* **Task goal**:
Show every line of the data that contains the string "LowerPReady".

* **Material provided**:
◇ ◇ ◇ ◇ ◇

theorem refJudge_run (o : RefObs) (k : Nat) (s : State) : ∃ good bad now lost old,
    (refJudge o k).run s = (onlyIf lost (refLost k old)).run ((refTaken k good bad now).run s) := by
  rw [refJudge, run_look]
  rcases refSeen s o k with ⟨cond, chk⟩
  exact ⟨_, _, _, _, _, rfl⟩

theorem refTaken_valid {k j : Nat} (hj : j < 4) (h : j ≠ k) (good bad : Nat) (now : Bool) (s : State) :
    refValid ((refTaken k good bad now).run s) j = refValid s j := by
  rw [refValid, refTaken, run_look, run_seq, bitOf_get_set (by decide) hj, bitOf_put_other _ _ h]
  rfl

theorem refTaken_good {k j : Nat} (h : j ≠ k) (good bad : Nat) (now : Bool) (s : State) :
    smGet (fun _ => 0) ((refTaken k good bad now).run s).clk.good j = smGet (fun _ => 0) s.clk.good j := by
  rw [refTaken, run_look, run_seq, clk_fset, clk_setClk]
  exact get_insert_ne _ _ _ h

theorem refLost_valid (k old j : Nat) (s : State) : refValid ((refLost k old).run s) j = refValid s j := by
  rw [refValid, refLost, run_seq, (clkKept_raise ..).get (by decide) (by decide), get_set_other F.CLK_REFSTAT_VALID F.CLK_REFSTAT_LOST rfl (by decide)]
  rfl

theorem refLost_clk (k old : Nat) (s : State) : ((refLost k old).run s).clk = s.clk := by
  rw [refLost, run_seq, (clkKept_raise ..).clk, clk_fset]

/-- The judgement of another reference. -/
theorem refJudge_other (o : RefObs) {k j : Nat} (hj : j < 4) (h : j ≠ k) (s : State) : refValid ((refJudge o k).run s) j = refValid s j ∧
    smGet (fun _ => 0) ((refJudge o k).run s).clk.good j = smGet (fun _ => 0) s.clk.good j := by
  obtain ⟨good, bad, now, lost, old, hrun⟩ := refJudge_run o k s
  rw [hrun, ← refTaken_valid hj h good bad now s, ← refTaken_good h good bad now s]
  cases lost with
  | false => exact ⟨rfl, rfl⟩
  | true => exact ⟨refLost_valid .., by rw [onlyIf_true, refLost_clk]⟩

/-- The words that the judgement of a reference can change. -/
def judgeWords (k : Nat) : Bool := raiseRegs k || k == 0x20100018

theorem refJudge_stores (o : RefObs) (k : Nat) : (refJudge o k).Stores judgeWords := by
  have hin : WordsIn judgeWords R.CLK_REFSTAT 0 0 := fun w hw => by
    have hw : w < 1 := hw
    obtain rfl : w = 0 := by omega
    rw [key_zero rfl rfl]
    decide
  rw [refJudge, stores_look]
  intro s
  rcases refSeen s o k with ⟨cond, chk⟩
  exact ⟨stores_setClk _, stores_fset hin _, (stores_onlyIf _ _).mpr fun _ => ⟨stores_fset hin _,
    stores_mono (stores_raise _ _ _ _ _) fun k hk => by simp [judgeWords, hk]⟩⟩

theorem refJudge_touches (o : RefObs) (k : Nat) : (refJudge o k).Touches (.clk :: raiseKinds) := by
  rw [refJudge, touches_look]
  intro s
  rcases refSeen s o k with ⟨cond, chk⟩
  exact ⟨touches_setClk (by decide) _, touches_fset (by decide) _ _ _ _, (touches_onlyIf _ _).mpr fun _ => ⟨touches_fset (by decide) _ _ _ _,
    touches_raise_of (by decide) _ _ _ _ _⟩⟩
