/-- A response that is sent ends the request and stores the count `n` of answers. -/
theorem responds_ends (f : Frame) (vid pcp : Nat) (cells : List Nat) {n : Nat} (hn : n < 65536) (s : State) :
    let t := (acts [setEth fun e => { e with mgmt := none, lastResp := f }, p4Send f 2 vid pcp false, F.ETH_MGMT_CNT_DONE.set 0 n,
      freeCells_ swId cells]).run s
    t.eth.mgmt = none ∧ F.ETH_MGMT_CNT_DONE.get 0 t = n ∧ F.ETH_MGMT_CNT_BAD.get 0 t = F.ETH_MGMT_CNT_BAD.get 0 s := by
  let u := (p4Send f 2 vid pcp false).run ((setEth fun e => { e with mgmt := none, lastResp := f }).run s)
  have hsent : AgentKept ((setEth fun e => { e with mgmt := none, lastResp := f }).run s) u := agentKept_forward _ _ (.refl _)
  have hfreed : AgentKept ((F.ETH_MGMT_CNT_DONE.set 0 n).run u)
      ((freeCells_ swId cells).run ((F.ETH_MGMT_CNT_DONE.set 0 n).run u)) := agentKept_items (items_freeCells _ _) _ _ (.refl _)
  dsimp only
  rw [acts_four]
  refine ⟨?_, ?_, ?_⟩
  · rw [hfreed.mgmt, fset_frame]
    exact hsent.mgmt
  · rw [hfreed.get (by decide) (by decide)]
    exact get_set_same F.ETH_MGMT_CNT_DONE (by decide) hn 0 u
  · rw [hfreed.get (by decide) (by decide), get_set_other F.ETH_MGMT_CNT_BAD F.ETH_MGMT_CNT_DONE rfl (by decide), hsent.get (by decide) (by decide)]
    rfl

/-- An answer ends the request and counts it. -/
theorem mgmtAnswer_ends (r : MgmtReq) (op status : Nat) (s : State) : let t := (mgmtAnswer r op status).run s
    t.eth.mgmt = none ∧ F.ETH_MGMT_CNT_DONE.get 0 t = (F.ETH_MGMT_CNT_DONE.get 0 s + 1) % 65536 ∧
    F.ETH_MGMT_CNT_BAD.get 0 t = F.ETH_MGMT_CNT_BAD.get 0 s :=
  responds_ends _ r.vid r.pcp r.cells (Nat.mod_lt _ (by decide)) s

/-! ### Accesses -/

/-- The last access of a request completes. -/
theorem mgmtStep_ends {r : MgmtReq} {s : State} (hm : s.eth.mgmt = some r) (ha : asleep s = false) (hp : accessPends 2 s = false)
    (hc : r.count ≤ r.done + 1) : let t := mgmtStep.run s
    t.eth.mgmt = none ∧ F.ETH_MGMT_CNT_DONE.get 0 t = (F.ETH_MGMT_CNT_DONE.get 0 s + 1) % 65536 := by
  have hlast : ∃ r' op status, mgmtStep.run s = (mgmtAnswer r' op status).run s := by
    rw [mgmtStep, run_look, hm, ha, hp]
    dsimp only
    rw [if_neg (by decide), if_neg (by omega)]
    exact ⟨_, _, _, rfl⟩
  obtain ⟨r', op, status, hrun⟩ := hlast
  obtain ⟨hnone, hdone, -⟩ := mgmtAnswer_ends r' op status s
  dsimp only
  rw [hrun]
  exact ⟨hnone, hdone⟩

theorem agentKept_dropWaits (id : Nat) (s : State) : (dropWaits id).Preserves (AgentKept s) := fun _ ht => ht.trans ⟨rfl, fun _ _ => rfl⟩

theorem agentKept_noteAbort (id a n : Nat) (wr : Bool) (s : State) : (noteAbort id a n wr).Preserves (AgentKept s) := by
  have hreg (v : Nat) : (R.XBAR_ABORT.set 0 v).Preserves (AgentKept s) := fun u hu => hu.trans
    ⟨by rw [rset_frame], fun k hk => find_stores (stores_rset (A := offAgent) (by unfold WordsIn; decide) v) hk u⟩
  refine preserves_acts ?_
  simp only [List.forall_mem_cons, List.not_mem_nil, false_imp_iff, implies_true, and_true]
  refine ⟨hreg _, ?_, fun u hu => hu.trans (agentKept_raise _ _ _ _ _ u)⟩
  split
  · exact fun u hu => hu.trans ⟨rfl, fun _ _ => rfl⟩
  · exact preserves_done

/-- A reset of the agent's accesses leaves the agent. -/
theorem agentKept_masterReset (id : Nat) (s : State) : (masterReset id).Preserves (AgentKept s) := preserves_look fun t => by
  split
  · refine preserves_acts ?_
    simp only [List.forall_mem_cons, List.not_mem_nil, false_imp_iff, implies_true, and_true]
    exact ⟨agentKept_dropWaits id s, agentKept_noteAbort _ _ _ _ s⟩
  · exact preserves_done
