-- ==== Sys2Proof/Machine/Codec.lean ====
section
/-! DEFINITION. Codec.lean: the Payload Codec (42_payload_codec R140 to R142). -/

namespace Sys2Proof.Machine

/-- `decode(P)`: four little-endian 16-bit fields, then one of 64 bits; every payload decodes (42_payload_codec R140). -/
def decodePayload (p : Vector Byte 16) : Record :=
  { x := le16 p[0] p[1]
    y := le16 p[2] p[3]
    w := le16 p[4] p[5]
    h := le16 p[6] p[7]
    timestamp := le64 p[8] p[9] p[10] p[11] p[12] p[13] p[14] p[15] }

end Sys2Proof.Machine
end

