/-- Accepting an event leaves the loop winding where it keeps it alive and `armed` down. -/
theorem State.Winding.of_event (w : s.Winding) (r : s.InReady) (e : t.life = s.life ∧ t.runFlag = s.runFlag ∧
    t.loopAlive = s.loopAlive ∧ t.armed = false ∧ t.pReq = s.pReq ∧ t.pAck = s.pAck) : t.Winding := by
  obtain ⟨e1, e2, e3, e4, e5, e6⟩ := e
  refine ⟨e1.trans w.stopping, e2.trans w.flag, e3.trans w.alive, fun h => ?_, fun h => ?_⟩
  · rw [e4] at h; cases h
  · rw [e5, e6, r.2.1.1, r.2.1.2] at h; simp at h

/-- SYNC is unarmed in every phase but SeekFirst. -/
theorem State.Winding.unarmed (w : s.Winding) (p : s.syncState ≠ .seekFirst) : s.armed = false :=
  Bool.eq_false_iff.mpr fun a => p (w.armed_seeking a)

/-- While the loop winds down each step ends it, brings it nearer to its end, or leaves it where it is; and a step of SYNC
or of STORE's publish side that does the last is a wait. -/
theorem Moves.winding {turn : Turn} (m : Moves s turn t) (w : s.Winding) (no : ¬(turn = .rst ∧ s.rst = 1)) :
    t.StopRetReady ∨
      (t.Winding ∧ (t.toEnd < s.toEnd ∨
        (t.toEnd = s.toEnd ∧ t.ender = s.ender ∧ (s.source ≠ [] → t.source ≠ []) ∧
          (turn = .sync ∨ turn = .storeP → t = s.quiet)))) := by
  have busy : s.HostBusy := .inl w.stopping
  have same := w
  obtain ⟨l, f, a, as, ph⟩ := same
  cases m with
  | firstMark r rest h p =>
    have ar := r.2.2.resolve_left (· p)
    exact .inr ⟨w.of_event r ⟨rfl, rfl, rfl, rfl, rfl, rfl⟩, .inl (by simp [State.toEnd, p, ar])⟩
  | skips r v rest h k p =>
    exact .inr ⟨w.of_event r ⟨rfl, rfl, rfl, rfl, rfl, rfl⟩,
      .inl (Nat.lt_of_le_of_lt (State.toEnd_le p rfl) (State.toEnd_of_inReady r))⟩
  | secondMark r rest h p =>
    exact .inr ⟨w.of_event r ⟨rfl, rfl, rfl, w.unarmed (by rw [p]; decide), rfl, rfl⟩, .inl (by simp [State.toEnd, p])⟩
  | length r rest h p =>
    exact .inr ⟨w.of_event r ⟨rfl, rfl, rfl, w.unarmed (by rw [p]; decide), rfl, rfl⟩, .inl (by simp [State.toEnd, p])⟩
  | abandons r v rest h k p =>
    have un := w.unarmed p
    exact .inr ⟨w.of_event r ⟨rfl, rfl, rfl, un, rfl, rfl⟩,
      .inl (Nat.lt_of_le_of_lt (State.toEnd_le rfl un) (State.toEnd_of_inReady r))⟩
  | stores r d rest h p room =>
    refine .inr ⟨w.of_event r ⟨rfl, rfl, rfl, w.unarmed (by rw [p]; decide), rfl, rfl⟩, .inl ?_⟩
    simp only [State.toEnd, State.consume, State.emit, p]
    bv_omega
  | judges r d rest h p full =>
    have un := w.unarmed (by rw [p]; decide)
    obtain ⟨e, ⟨h, -⟩ | ⟨h, -⟩⟩ := State.judge_cases { s.consume with buf := s.buf.set 18 d } <;> rw [h]
    · exact .inr ⟨w.of_event r ⟨rfl, rfl, rfl, un, rfl, rfl⟩,
        .inl (Nat.lt_of_le_of_lt (State.toEnd_le rfl un) (State.toEnd_of_inReady r))⟩
    · exact .inr ⟨⟨l, f, a, fun x => (nomatch un.symm.trans x), fun _ => ⟨rfl, un⟩⟩,
        .inl (Nat.lt_of_le_of_lt (State.toEnd_le rfl un) (State.toEnd_of_inReady r))⟩
  | dies r v rest h k => exact .inl ⟨l, rfl⟩
  | arms _ r => rw [f] at r; cases r
  | ends => exact .inl ⟨l, rfl⟩
  | lowersP g =>
    have p := ph (.inl g.1)
    exact .inr ⟨⟨l, f, a, as, fun _ => p⟩, .inl (by simp [State.toEnd, State.quiet, p, g])⟩
  | servesP g =>
    have p := ph (.inl g.1)
    exact .inr ⟨⟨l, f, a, as, fun _ => p⟩, .inl (by simp [State.toEnd, State.quiet, State.putSlot, p, g])⟩
  | clearsP g =>
    have p := ph (.inr g.2)
    exact .inr ⟨⟨l, f, a, as, fun _ => p⟩, .inl (by simp [State.toEnd, State.quiet, p, g])⟩
  | starts free => exact absurd busy free
  | replies free => exact absurd busy free
  | stops free => exact absurd busy free
  | stopsAtOnce free => exact absurd busy free
  | requests free => exact absurd busy free
  | stopReturns r => exact nomatch a.symm.trans r.2
  | resets r => exact absurd ⟨rfl, r⟩ no
  | waits => exact .inr ⟨⟨l, f, a, as, ph⟩, .inr ⟨rfl, rfl, id, fun _ => rfl⟩⟩
  | delivers => exact .inr ⟨⟨l, f, a, as, ph⟩, .inr ⟨rfl, rfl, fun ne => by simp [ne], by simp⟩⟩
  | servesC => exact .inr ⟨⟨l, f, a, as, ph⟩, .inr ⟨rfl, rfl, id, by simp⟩⟩
  | clearsC => exact .inr ⟨⟨l, f, a, as, ph⟩, .inr ⟨rfl, rfl, id, by simp⟩⟩
  | takeReturns => exact .inr ⟨⟨l, f, a, as, ph⟩, .inr ⟨rfl, rfl, id, by simp⟩⟩

/-- Where its step is enabled, the agent that brings a winding loop nearer to its end does not wait. -/
theorem State.Winding.step_ne_quiet (w : s.Winding) (turn : s.nextTurn = s.ender) (on : s.Enabled s.ender)
    (h : step s = .next t) : t ≠ s.advance.quiet := by
  intro same
  subst same
  unfold State.ender at turn on
  by_cases eq : s.pReq = s.pAck
  · rw [if_pos eq] at turn on
    obtain g | g | ⟨r, ne⟩ := on
    · have h' := h
      rw [step_eq, turn] at h'
      simp only [State.agentStep, State.select, State.selectSync, if_pos (show s.advance.LowerPReady from g),
        State.perform, exec, execPLower, State.tryStep_of (show s.advance.LowerPReady from g)] at h'
      injection h' with h'
      exact nomatch (congrArg State.pReq h').trans g.1
    · have n : ¬s.advance.LowerPReady := fun x => nomatch g.2.2.2.1.symm.trans x.1
      rw [step_eq, turn] at h
      simp only [State.agentStep, State.select, State.selectSync, if_neg n, if_pos (show s.advance.CheckReady from g),
        State.perform, exec, execCheck, State.tryStep_of (show s.advance.CheckReady from g)] at h
      rw [if_neg (by rw [show s.advance.runFlag = false from w.flag]; decide)] at h
      injection h with h
      exact nomatch (congrArg State.loopAlive h).trans w.alive
    · obtain ⟨v, rest, e⟩ := List.exists_cons_of_ne_nil ne
      have := (step_accepts turn r e h).symm.trans e
      exact absurd (congrArg List.length this) (by simp)
  · rw [if_neg eq] at turn on
    rw [step_eq, turn] at h
    by_cases g : s.advance.ServePReady
    · simp only [State.agentStep, State.select, State.selectStoreP, if_pos g, State.perform, exec, execSServeP,
        State.tryStep_of g] at h
      injection h with h
      exact nomatch (congrArg State.pAck h).trans g.2
    · have c : s.advance.ClearPReady := on.resolve_left g
      simp only [State.agentStep, State.select, State.selectStoreP, if_neg g, if_pos c, State.perform, exec, execSClearP,
        State.tryStep_of c] at h
      injection h with h
      exact nomatch (congrArg State.pAck h).trans c.2

/-- While the loop winds down, the agent that brings it nearer to its end is enabled, or SYNC waits for the source. -/
theorem State.Winding.enabled (w : s.Winding) : s.Enabled s.ender ∨ (s.InReady ∧ s.ender = .sync ∧ s.source = []) := by
  unfold State.ender
  by_cases idle : s.PublishIdle
  · have eq : s.pReq = s.pAck := idle.1.trans idle.2.symm
    rw [if_pos eq]
    by_cases r : s.syncState ≠ .seekFirst ∨ s.armed = true
    · by_cases ne : s.source = []
      · exact .inr ⟨⟨w.alive, idle, r⟩, rfl, ne⟩
      · exact .inl (.inr (.inr ⟨⟨w.alive, idle, r⟩, ne⟩))
    · rw [not_or, not_not, Bool.not_eq_true] at r
      exact .inl (.inr (.inl ⟨w.alive, r.1, r.2, idle⟩))
  · cases p : s.pReq <;> cases a : s.pAck
    · exact absurd ⟨p, a⟩ idle
    · exact .inl (.inr ⟨p, a⟩)
    · exact .inl (.inl ⟨p, a⟩)
    · exact .inl (.inl ⟨p, a⟩)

◇ ◇ ◇ ◇ ◇

* **Task result**:
      simp only [State.agentStep, State.select, State.selectSync, if_pos (show s.advance.LowerPReady from g),
        State.perform, exec, execPLower, State.tryStep_of (show s.advance.LowerPReady from g)] at h'
    · have n : ¬s.advance.LowerPReady := fun x => nomatch g.2.2.2.1.symm.trans x.1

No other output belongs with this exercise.